First-Fit Coloring of Forests in Random Arrival Model
Bartłomiej Bosek, Grzegorz Gutowski, Michał Lasoń, Jakub Przybyło
TL;DR
This work analyzes First-Fit online coloring on forests with random vertex arrival. It proves a tight threshold for the expected color usage, showing $(1/2 \pm o(1)) \\cdot \\frac{\\ln n}{\\ln\\ln n}$ colors, with matching upper and lower bounds derived via a bidirected-path framework and a hierarchical tree construction under a two-stage random model. The techniques connect color counts to bidirected path lengths in the oriented graph and exploit probabilistic bounds to control the color distribution.

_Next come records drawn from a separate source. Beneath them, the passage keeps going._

-- ==== Sys2Proof/Laws/Exec.lean ====
section
/-! SUPPORT. What `exec` can do, said once for all instructions. -/

namespace Sys2Proof.Machine

/-- Everything an instruction can do to the state: one constructor for each way it ends (R162, R166, R172, R178,
R183, R198). -/
inductive ExecEffect (i : Instr) (s : State) : State → Prop where
  /-- It raised: trap entry, nothing committed. -/
  | trap (k : ExceptionKind) : ExecEffect i s (trapEntry k s)
  /-- Test mode suppressed the whole effect. -/
  | suppressed (test : s.testMode = true) (gated : mergesFlags i = true → s.params.testModeGatesFlags = true) :
      ExecEffect i s s
  /-- Test mode suppressed the writes of an arithmetic instruction. -/
  | flagsOnly (fl : FlagUpdate) (test : s.testMode = true) (arith : mergesFlags i = true)
      (ungated : s.params.testModeGatesFlags = false) : ExecEffect i s (mergeFlags fl s)
  /-- A move wrote its destination view. -/
  | moved (id : Byte) (w : View) (x : RegVal) (g : Regs) (test : s.testMode = false) (move : mergesFlags i = false)
      (dest : .reg id ∈ i.destinations) (view : s.view id = some w) (may : s.canAccess id .write = true)
      (wrote : s.regs.writeView w x = some g) : ExecEffect i s { s with regs := g }
  /-- An arithmetic instruction wrote its one destination view and merged its flags. -/
  | wrote1 (id : Byte) (w : View) (x : RegVal) (g : Regs) (fl : FlagUpdate) (test : s.testMode = false)
      (arith : mergesFlags i = true) (dest : .reg id ∈ i.destinations) (view : s.view id = some w)
      (may : s.canAccess id .write = true) (wrote : s.regs.writeView w x = some g) :
      ExecEffect i s (mergeFlags fl { s with regs := g })
  /-- An arithmetic instruction wrote its two destination views and merged its flags. -/
  | wrote2 (lo hi : Byte) (w w' : View) (x x' : RegVal) (g g' : Regs) (fl : FlagUpdate) (test : s.testMode = false)
      (arith : mergesFlags i = true) (dest : .reg lo ∈ i.destinations) (dest' : .reg hi ∈ i.destinations)
      (view : s.view lo = some w) (view' : s.view hi = some w') (may : s.canAccess lo .write = true)
      (may' : s.canAccess hi .write = true) (wrote : s.regs.writeView w x = some g)
      (wrote' : g.writeView w' x' = some g') : ExecEffect i s (mergeFlags fl { s with regs := g' })

theorem mergeUnlessGated_effect (i : Instr) (s : State) (fl : FlagUpdate) (ht : s.testMode = true)
    (ha : mergesFlags i = true) : ExecEffect i s (mergeUnlessGated true fl s) := by
  unfold mergeUnlessGated
  cases hg : s.params.testModeGatesFlags
  · exact .flagsOnly fl ht ha hg
  · exact .suppressed ht fun _ => hg

theorem movCommon_effect (i : Instr) (src dest : Operand) (sx : Bool) (s t : State) (hm : mergesFlags i = false)
    (hd : dest ∈ i.destinations) (h : finish s (movCommon src dest sx s) = .next t) : ExecEffect i s t := by
  rcases finish_next _ _ _ h with h | ⟨k, _, rfl⟩
  · obtain ⟨id, w, x, rfl, hw, _, h⟩ := movCommon_ok _ _ _ _ _ h
    rcases h with ⟨ht, rfl⟩ | ⟨ht, hc, g, hg, rfl⟩
    · exact .suppressed ht fun hf => by rw [hm] at hf; cases hf
    · exact .moved id w _ g ht hm hd hw hc hg
  · exact .trap k

theorem arith2_effect (i : Instr) (f : RegVal → RegVal → Bool → Option (RegVal × FlagUpdate)) (c : Bool)
    (src dest : Operand) (s t : State) (hm : mergesFlags i = true) (hd : dest ∈ i.destinations)
    (h : finish s (arith2 f c src dest s) = .next t) : ExecEffect i s t := by
  rcases finish_next _ _ _ h with h | ⟨k, _, rfl⟩
  · obtain ⟨id, _, _, _, fl, rfl, _, _, _, _, h⟩ := arith2_ok _ _ _ _ _ _ h
    rcases commit2_ok _ _ _ _ _ h with ⟨ht, rfl⟩ | ⟨ht, hc, w, g, hw, hg, rfl⟩
    · exact mergeUnlessGated_effect i s fl ht hm
    · exact .wrote1 id w _ g fl ht hm hd hw hc hg
  · exact .trap k

theorem commit3_effect (i : Instr) (lo hi : Byte) (vlo vhi : RegVal) (fl : FlagUpdate) (s t : State)
    (hm : mergesFlags i = true) (hl : .reg lo ∈ i.destinations) (hh : .reg hi ∈ i.destinations)
    (h : commit3 lo hi vlo vhi fl s = .ok t) : ExecEffect i s t := by
  rcases commit3_ok _ _ _ _ _ _ _ h with ⟨ht, rfl⟩ | ⟨ht, hc, hc', w, w', g, g', hw, hw', hg, hg', rfl⟩
  · exact mergeUnlessGated_effect i s fl ht hm
  · exact .wrote2 lo hi w w' _ _ g g' fl ht hm hl hh hw hw' hc hc' hg hg'

theorem arith3Mul_effect (i : Instr) (m : RegVal → RegVal → Option (RegVal × RegVal × FlagUpdate))
    (src dlo dhi : Operand) (s t : State) (hm : mergesFlags i = true) (hl : dlo ∈ i.destinations)
    (hh : dhi ∈ i.destinations) (h : finish s (arith3Mul m src dlo dhi s) = .next t) : ExecEffect i s t := by
  rcases finish_next _ _ _ h with h | ⟨k, _, rfl⟩
  · obtain ⟨lo, hi, _, _, _, _, _, rfl, rfl, _, _, _, _, _, h⟩ := arith3Mul_ok _ _ _ _ _ _ h
    exact commit3_effect i lo hi _ _ _ s t hm hl hh h
  · exact .trap k

theorem arith3Div_effect (i : Instr) (d : RegVal → RegVal → RegVal → Option (RegVal × RegVal × FlagUpdate))
    (src dlo dhi : Operand) (s t : State) (hm : mergesFlags i = true) (hl : dlo ∈ i.destinations)
    (hh : dhi ∈ i.destinations) (h : finish s (arith3Div d src dlo dhi s) = .next t) : ExecEffect i s t := by
  rcases finish_next _ _ _ h with h | ⟨k, _, rfl⟩
  · obtain ⟨lo, hi, _, _, _, _, _, _, rfl, rfl, _, _, _, _, _, _, h⟩ := arith3Div_ok _ _ _ _ _ _ h
    exact commit3_effect i lo hi _ _ _ s t hm hl hh h
  · exact .trap k

/-- What an instruction can do (R148): every next state of `exec` is one of the effects. -/
theorem exec_effect (i : Instr) (s t : State) (h : exec i s = .next t) : ExecEffect i s t := by
  cases i with
  | mov src dest => exact movCommon_effect _ src dest false s t rfl List.mem_cons_self h
  | movsx src dest => exact movCommon_effect _ src dest true s t rfl List.mem_cons_self h
  | add src dest => exact arith2_effect _ _ _ src dest s t rfl List.mem_cons_self h
  | adc src dest => exact arith2_effect _ _ _ src dest s t rfl List.mem_cons_self h
  | sub src dest => exact arith2_effect _ _ _ src dest s t rfl List.mem_cons_self h
  | sbb src dest => exact arith2_effect _ _ _ src dest s t rfl List.mem_cons_self h
  | mul src dlo dhi =>
    exact arith3Mul_effect _ _ src dlo dhi s t rfl List.mem_cons_self (List.mem_cons_of_mem _ List.mem_cons_self) h
  | imul src dlo dhi =>
    exact arith3Mul_effect _ _ src dlo dhi s t rfl List.mem_cons_self (List.mem_cons_of_mem _ List.mem_cons_self) h
  | div src dlo dhi =>
    exact arith3Div_effect _ _ src dlo dhi s t rfl List.mem_cons_self (List.mem_cons_of_mem _ List.mem_cons_self) h
  | idiv src dlo dhi =>
    exact arith3Div_effect _ _ src dlo dhi s t rfl List.mem_cons_self (List.mem_cons_of_mem _ List.mem_cons_self) h

/-- Every instruction answers a next state: none stops the machine. -/
theorem exec_answers (i : Instr) (s : State) : ∃ t, exec i s = .next t := by
  cases i <;> exact finish_answers _ _

/-- An instruction leaves the bus (20_memory.md R75). -/
theorem ExecEffect.bus {i : Instr} {s t : State} (h : ExecEffect i s t) : t.bus = s.bus := by cases h <;> rfl

/-- An instruction leaves the model arguments. -/
theorem ExecEffect.params {i : Instr} {s t : State} (h : ExecEffect i s t) : t.params = s.params := by cases h <;> rfl

end Sys2Proof.Machine
end

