-- ==== Sys2Proof/Tests/Slice0.lean ====
section
/-! SUPPORT. Small tests from the spec's own examples and vectors (95_test_vectors.md), and for every obligation with
hypotheses a state and operands that meet them together. -/

namespace Sys2Proof.Tests

open Sys2Proof Sys2Proof.Machine

/-! ### Helpers -/

/-- A machine with plain memory in the window of `CO` and bytes stored from `PC` on. -/
def machine (g : Regs) (bytes : List Byte) (p : Params := defaultParams) : State :=
  (State.initial g { devices := [], mem := [] } p).withProgram bytes

/-- A machine with no program, for tests of one instruction. -/
def bare (g : Regs) (p : Params := defaultParams) : State := State.initial g { devices := [], mem := [] } p

/-- The registers after an outcome, when it is a next state. -/
def regsOf : Host.Outcome State Fault Refusal → Option Regs
  | .next t => some t.regs
  | _ => none

/-- The exception an outcome reports. -/
def raisedOf : Host.Outcome State Fault Refusal → Option ExceptionKind
  | .next t => t.report.raised
  | _ => none

theorem next_of_regsOf {o : Host.Outcome State Fault Refusal} (h : (regsOf o).isSome = true) : ∃ t, o = .next t := by
  cases o with
  | next t => exact ⟨t, rfl⟩
  | fault f => cases h
  | refused r => cases h

/-- A value that reads back as the wanted one is the wanted one. -/
theorem ok_of {α : Type} [DecidableEq α] (x : Except ExceptionKind α) (a : α)
    (h : (match x with | .ok b => decide (b = a) | .error _ => false) = true) : x = .ok a := by
  cases x with
  | error k => cases h
  | ok b => exact congrArg _ (of_decide_eq_true h)

/-- A policy that refuses every write to the views of `A` and of `FLAGS` at level 0. -/
def lockedA : Params :=
  { defaultParams with
    denied := [⟨0, 0x00, .write⟩, ⟨0, 0x01, .write⟩, ⟨0, 0x02, .write⟩, ⟨0, 0x03, .write⟩, ⟨0, 0x2e, .write⟩,
      ⟨0, 0x2f, .write⟩] }

/-- A policy that refuses every read of `B.d` at level 0. -/
def noReadB : Params := { defaultParams with denied := [⟨0, 0x04, .read⟩] }

/-- Test mode on, level 0. -/
def testRegs : Regs := { Regs.zero with a := 0x00000007, b := 0x00000002, flags := 0x00000010 }

/-- A device of the table without plain memory, before one with it: even starts, disjoint ranges. -/
def mixedBus : Bus :=
  { devices := [{ kind := .external 5, ranges := [⟨0x10, 0x20⟩], state := 3 },
      { kind := .memory, ranges := [⟨0, 0x10⟩, ⟨0xfffffffe, 0x100000000⟩], state := 0 }]
    mem := [(4, 0x55), (0xffffffff, 0xad)] }

/-! ### Well-formedness -/

theorem test_illformed_register_id_refused : Instr.wf (.mov (.reg 0x1a) (.reg 0x00)) = false := by decide
theorem test_illformed_high_register_id_refused : Instr.wf (.div (.imm8 1) (.reg 0x02) (.reg 0x30)) = false := by decide
theorem test_wellformed_immediates : Instr.wf (.mov (.imm16 0xffff) (.imm8 0x80)) = true := by decide
theorem test_opcode_map_clash_refused : OpcodeMap.wf { OpcodeMap.default with idiv := 0x80 } = false := by decide
theorem test_opcode_map_low_byte_refused : OpcodeMap.wf { OpcodeMap.default with mov := 0x7f } = false := by decide
theorem test_default_opcode_map : OpcodeMap.default.wf = true := by decide
theorem test_shift_8_refused : Params.wf { defaultParams with segShift := 8 } = false := by decide
theorem test_register_without_index_refused :
    Params.wf { defaultParams with regOrder := { RegOrder.listing with spc := #v[0, 1, 2, 2] } } = false := by decide
theorem test_default_params : defaultParams.wf = true := by decide
theorem test_empty_range_refused : ¬tableWf [(.memory, [⟨4, 4⟩])] := by decide
theorem test_range_past_the_end_refused : ¬tableWf [(.memory, [⟨0, 2 ^ 32 + 2⟩])] := by decide
theorem test_overlap_refused : ¬tableWf [(.memory, [⟨0, 8⟩]), (.external 1, [⟨6, 10⟩])] := by decide
theorem test_odd_start_refused : ¬tableWf [(.memory, [⟨1, 8⟩])] := by decide
theorem test_odd_stop_allowed : tableWf [(.memory, [⟨0, 7⟩]), (.memory, [⟨8, 9⟩])] := by decide
theorem test_unsorted_memory_refused : ¬Memory.wf [(2, 0x01), (1, 0x01)] := by decide
theorem test_zero_entry_refused : ¬Memory.wf [(2, 0x00)] := by decide
theorem test_entry_past_the_end_refused : ¬Memory.wf [(2 ^ 32, 0x01)] := by decide

/-- Construction refuses what the checks refuse: an odd start, an overlap, the shift of 8, memory out of order. -/
theorem test_construct_refuses :
    State.construct .zero { devices := [⟨.external 1, [⟨1, 8⟩], 0⟩], mem := [] } defaultParams = none ∧
      State.construct .zero { devices := [⟨.memory, [⟨0, 8⟩, ⟨6, 10⟩], 0⟩], mem := [] } defaultParams = none ∧
      State.construct .zero { devices := [], mem := [] } { defaultParams with segShift := 8 } = none ∧
      State.construct .zero { devices := [], mem := [(2, 0x01), (1, 0x01)] } defaultParams = none := by decide
theorem test_construct_accepts : (State.construct .zero mixedBus defaultParams).isSome = true := by decide

/-- A placed program's window takes its addresses out of the other ranges. -/
theorem test_window_clips :
    (Bus.withWindow { devices := [⟨.external 1, [⟨0xfffe, 0x20002⟩], 0⟩], mem := [] } (window 16 1)).shape =
      [(.memory, [⟨0x10000, 0x20000⟩]), (.external 1, [⟨0xfffe, 0x10000⟩, ⟨0x20000, 0x20002⟩])] := by decide

/-! ### Decoding: one word of each constructor, written from the encodings of 30_encoding.md R90 to R98 -/

/-- `MOV B.d, #b:0x05` (95_test_vectors.md 2.5): an immediate destination decodes. -/
theorem test_decode_mov :
    decode .default [0x80, 0x04, 0x70, 0x05, 0x80] = .ok (.mov (.reg 0x04) (.imm8 0x05), [0x80]) := by rfl
theorem test_decode_movsx :
    decode .default [0x81, 0x02, 0x29, 0xff] = .ok (.movsx (.reg 0x02) (.reg 0x29), [0xff]) := by rfl
theorem test_decode_add :
    decode .default [0x82, 0x71, 0x10, 0x00, 0x2e, 0x80] = .ok (.add (.imm16 0x0010) (.reg 0x2e), [0x80]) := by rfl
theorem test_decode_adc :
    decode .default [0x83, 0x71, 0xff, 0xff, 0x14, 0x80] = .ok (.adc (.imm16 0xffff) (.reg 0x14), [0x80]) := by rfl
theorem test_decode_sub :
    decode .default [0x84, 0x70, 0x01, 0x02, 0x80] = .ok (.sub (.imm8 0x01) (.reg 0x02), [0x80]) := by rfl
theorem test_decode_sbb :
    decode .default [0x85, 0x0c, 0x08, 0x80] = .ok (.sbb (.reg 0x0c) (.reg 0x08), [0x80]) := by rfl
theorem test_decode_mul :
    decode .default [0x86, 0x05, 0x01, 0x0d, 0x80] = .ok (.mul (.reg 0x05) (.reg 0x01) (.reg 0x0d), [0x80]) := by rfl
theorem test_decode_imul :
    decode .default [0x87, 0x70, 0x34, 0x02, 0x03, 0x80] = .ok (.imul (.imm8 0x34) (.reg 0x02) (.reg 0x03), [0x80]) := by
  rfl
theorem test_decode_div :
    decode .default [0x88, 0x70, 0x56, 0x02, 0x03, 0x80] = .ok (.div (.imm8 0x56) (.reg 0x02) (.reg 0x03), [0x80]) := by
  rfl
theorem test_decode_idiv :
    decode .default [0x89, 0x71, 0x03, 0x00, 0x01, 0x0d, 0x80] =
      .ok (.idiv (.imm16 0x0003) (.reg 0x01) (.reg 0x0d), [0x80]) := by rfl

/-- Data bytes are opaque (95_test_vectors.md 2.6): `80 71 70 71 02 80`. -/
theorem test_decode_opaque_data :
    decode .default [0x80, 0x71, 0x70, 0x71, 0x02, 0x80] = .ok (.mov (.imm16 0x7170) (.reg 0x02), [0x80]) := by rfl
theorem test_decode_invalid_id : decode .default [0x80, 0x00, 0x30, 0x80] = .error (.invalidRegister 0x30) := by rfl
theorem test_decode_reserved_byte : decode .default [0x80, 0x72, 0x05, 0x80] = .error (.invalidRegister 0x72) := by rfl
theorem test_decode_low_opcode : decode .default [0x05, 0x80] = .error (.unassignedOpcode 0x05) := by rfl
theorem test_decode_count : decode .default [0x80, 0x00, 0x01, 0x02, 0x80] = .error (.operandCount 0x80 3) := by rfl
theorem test_decode_no_terminator : decode .default [0x80, 0x00, 0x70] = .error .truncated := by rfl
theorem test_encode_imm16 : encode .default (.adc (.imm16 0xff00) (.reg 0x14)) = [0x83, 0x71, 0x00, 0xff, 0x14] := by
  decide

/-- A table word gives its first byte's instruction, the operands above it zero (log 16). -/
theorem test_table_word_mov : decodeTableWord 8 0x80 = some (.mov (.reg 0x00) (.reg 0x00)) := by decide
theorem test_table_word_idiv : decodeTableWord 8 0x89 = some (.idiv (.reg 0x00) (.reg 0x00) (.reg 0x00)) := by decide
theorem test_table_word_unassigned : decodeTableWord 8 0x8a = none := by decide

/-! ### Instructions (95_test_vectors.md 2.2 to 2.5) -/

/-- `A = 0x12345678`, `B = 0xcafebabe`, `SP = 0xdeadbeef` (95_test_vectors.md 2.5). -/
def moveRegs : Regs := { Regs.zero with a := 0x12345678, b := 0xcafebabe, sp := 0xdeadbeef }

The results reveal a meaningful average-case improvement over adversarial bounds and motivate extensions to bipartite and more general graph classes, with potential implications for distributed coloring schemes.
Abstract
We consider a graph coloring algorithm that processes vertices in order taken uniformly at random and assigns colors to them using First-Fit strategy. We show that this algorithm uses, in expectation, at most $(1 + o(1))\cdot \ln n \,/\, \ln\ln n$ different colors to color any forest with $n$ vertices. We also construct a family of forests that shows that this bound is best possible.